С самого детства никто не следил за ним, не указывал ему дороги, не направлял его мыслей. Он рос, играл, учился, скучал, терпел нападки от людей, озлоблялся; его ласкали или бранили, лечили от недугов и наказывали за лень, но ни один человек не сумел или не счел нужным заглянуть в его душевный мирок. Но было одно существо, которое никогда не успокаивалось на том, что Павла тогда-то наказали за лень, и спешило помочь ему приготовить трудный урок или решить не понятую мальчиком задачу. Это существо не считало прописанного доктором лекарства вполне достаточным для выздоровления Павла, когда он хворал, но оно проводило дни у постели больного, старалось угадать его желания и облегчить его бессонные ночи своими нежными речами, своим желанным присутствием. Все отношения этого существа к Павлу были проникнуты и согреты истинным чувством нежной любви, и потому каждая мелочь из этих отношений оставила неизгладимый след в сердце впечатлительного юноши. Он равнодушно, почти небрежно принимал дорого стоящие благодеяния Кряжова; не умилялся, получая от него хороший стол, уютную и мило обставленную комнату, отличную одежду и другие необходимые для жизни вещи; он как будто считал исполнение всех этих благодеяний обязанностью доброго старика. Но на его глаза навертывались радостные слезы, он становился весел и счастлив на несколько дней, он прыгал, как дитя, когда доброе существо, пригревшее любовью его сиротствующую душу, дарило ему в день его рожденья какой-нибудь ничтожный по цене кошелек своей работы.
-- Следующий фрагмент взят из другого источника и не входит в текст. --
/-- A trap at issue of the bundle being issued (R207, R210), known some cycles later: its pc, the bundle that follows in the flow of control, and D in
a delay bundle. -/
def State.trapIn (s : State) (late : Nat) (i : Info) : State :=
  s.takeTrapIn late i s.cx.prv s.cx.pc (if s.cx.dly then s.cx.outc else s.cx.pc + 8) s.cx.dly
/-- A trap at issue of the bundle being issued. -/
def State.trapNow (s : State) (i : Info) : State := s.trapIn 0 i

/-! ## Returning from a trap (R209, R306) -/

/-- The context continues as by `rfe` from the record in the workspace at `s.wp`: PRV from PPV, D cleared, the bundle at the trap
pc with the next-pc as its outcome where D was 1, RPA and RPC restored, entry pc, live-in mask and counters reloaded. -/
def State.returnFrom (s : State) : State :=
  let fl := s.peek (s.wsKey 264) 8
  let cause := s.peek (s.wsKey 272) 8
  let c := s.cx
  (s.setCx { c with pc := s.word (s.wsKey 280) &&& ~~~7#64, dly := fl.testBit 0, outc := s.word (s.wsKey 288) &&& ~~~7#64,
                    prv := cause.testBit 63, rpa := fl.testBit 20, rpc := BitVec.ofNat 8 (fl / 4096), rep := c.repT,
                    entry := s.word (s.wsKey 320) &&& ~~~7#64, liveIn := BitVec.ofNat 32 (s.peek (s.wsKey 328) 4), count := 0,
                    atEntry := false, unvec := false }).loadCtrs

/-! ## Causes at issue (R204, R205) -/

/-- A cause that applies to a bundle at issue, with its place in the order of R205. -/
structure Trap where
  rank : Nat
  info : Info
  /-- Cycles after issue in which it is known (R206). -/
  late : Nat := 0
  deriving DecidableEq, Repr

/-- An information record with a cause code and its information bits. -/
def infoOf (code bits : Nat) (addr d0 d1 : Word) : Info :=
  { cause := BitVec.ofNat 64 (code + bits), addr := addr, d0 := d0, d1 := d1 }
/-- Illegal instruction 0x01 in a slot. -/
def illegal (sl : SlotId) : Trap := { rank := 3, info := infoOf 1 (sl.bit * 256) 0 0 0 }
/-- Illegal ordering 0x02. -/
def badOrder : Trap := { rank := 5, info := infoOf 2 0 0 0 0 }
/-- Privileged 0x03, with the special-register number if any. -/
def privileged (n : Nat) : Trap := { rank := 4, info := infoOf 3 0 0 (BitVec.ofNat 64 n) 0 }
/-- Delay-slot control transfer 0x05. -/
def delayTransfer : Trap := { rank := 2, info := infoOf 5 0 0 0 0 }
/-- The place of an address or access cause among the others: 0x06, 0x07, 0x17, 0x08, 0x09, 0x0A, 0x0B, 0x0D, 0x11, 0x0E. -/
def accessRank (code : Nat) : Nat :=
  match code with
  | 6 => 8
  | 7 => 9
  | 23 => 10
  | 8 => 11
  | 9 => 12
  | 10 => 13
  | 11 => 14
  | 13 => 15
  | 17 => 16
  | _ => 17
/-- An address or access cause of the C instruction. -/
def accessTrap (code bits : Nat) (addr d0 d1 : Word) : Trap := { rank := accessRank code, info := infoOf code bits addr d0 d1 }
/-- Misaligned 0x06. -/
def misaligned (a : Word) : Trap := accessTrap 6 0 a 0 0
/-- Local address out of range 0x07. -/
def outOfRange (a : Word) : Trap := accessTrap 7 0 a 0 0
/-- A condition that causes a trap. -/
def when_ (b : Bool) (t : Trap) : List Trap := if b then [t] else []
/-- The trap taken among those that apply: lowest in the order of R205, the first listed among equals. -/
def pickTrap : List Trap → Option Trap
  | [] => none
  | t :: ts =>
    match pickTrap ts with
    | none => some t
    | some u => if u.rank < t.rank then some u else some t
/-- The floating-point trap of R206, for the flags an instruction of latency l would raise. -/
def State.fpTrap (s : State) (f : BitVec 6) (l : Nat) : List Trap :=
  let ten := s.cx.fpc.toNat / 256 % 32
  if ten = 0 then []
  else
    let en := f.toNat % 32 &&& ten
    when_ (en != 0) { rank := 18, info := infoOf 21 (en * 256) 0 0 0, late := l - 1 }
/-- A trap at issue, taken in the cycle in which it is known (R206, R207). -/
def State.trapAt (s : State) (t : Trap) : State := s.dropOwn.trapIn t.late t.info
/-- An instruction with its checks: the trap taken at issue, or its effect. -/
def State.guarded (s : State) (ts : List Trap) (eff : State → State) : State :=
  match pickTrap ts with
  | some t => s.trapAt t
  | none => eff s
/-- What an instruction or event answers. -/
abbrev Out := Host.Outcome State Fault Refusal

end Sys2Proof.Machine
end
— Милая, милая, ты не забыла этого дня! — в восторге восклицал мальчик, без счету целуя руки своего доброго ангела-хранителя, своей названой сестры.

Во время его недугов Кряжов тратил десятки рублей, сзывая нескольких докторов, покупая множество дорогих лекарств, но Павел не благодарил благодетеля за это, точно сознавая, что тот стал бы лечить и собаку, если бы она захворала, и не дал бы ей беспомощно выть от боли. Но едва владея ослабевшими в болезни руками, он протягивал их, заслышав ночью знакомую воздушную поступь, и когда на край его постели садилось легкое, одетое в белое платье существо, тогда ему вдруг становилось и сладко, и отрадно, и, кажется, никакие лекарства не могли помочь ему так, как помогала близость этого дорогого друга.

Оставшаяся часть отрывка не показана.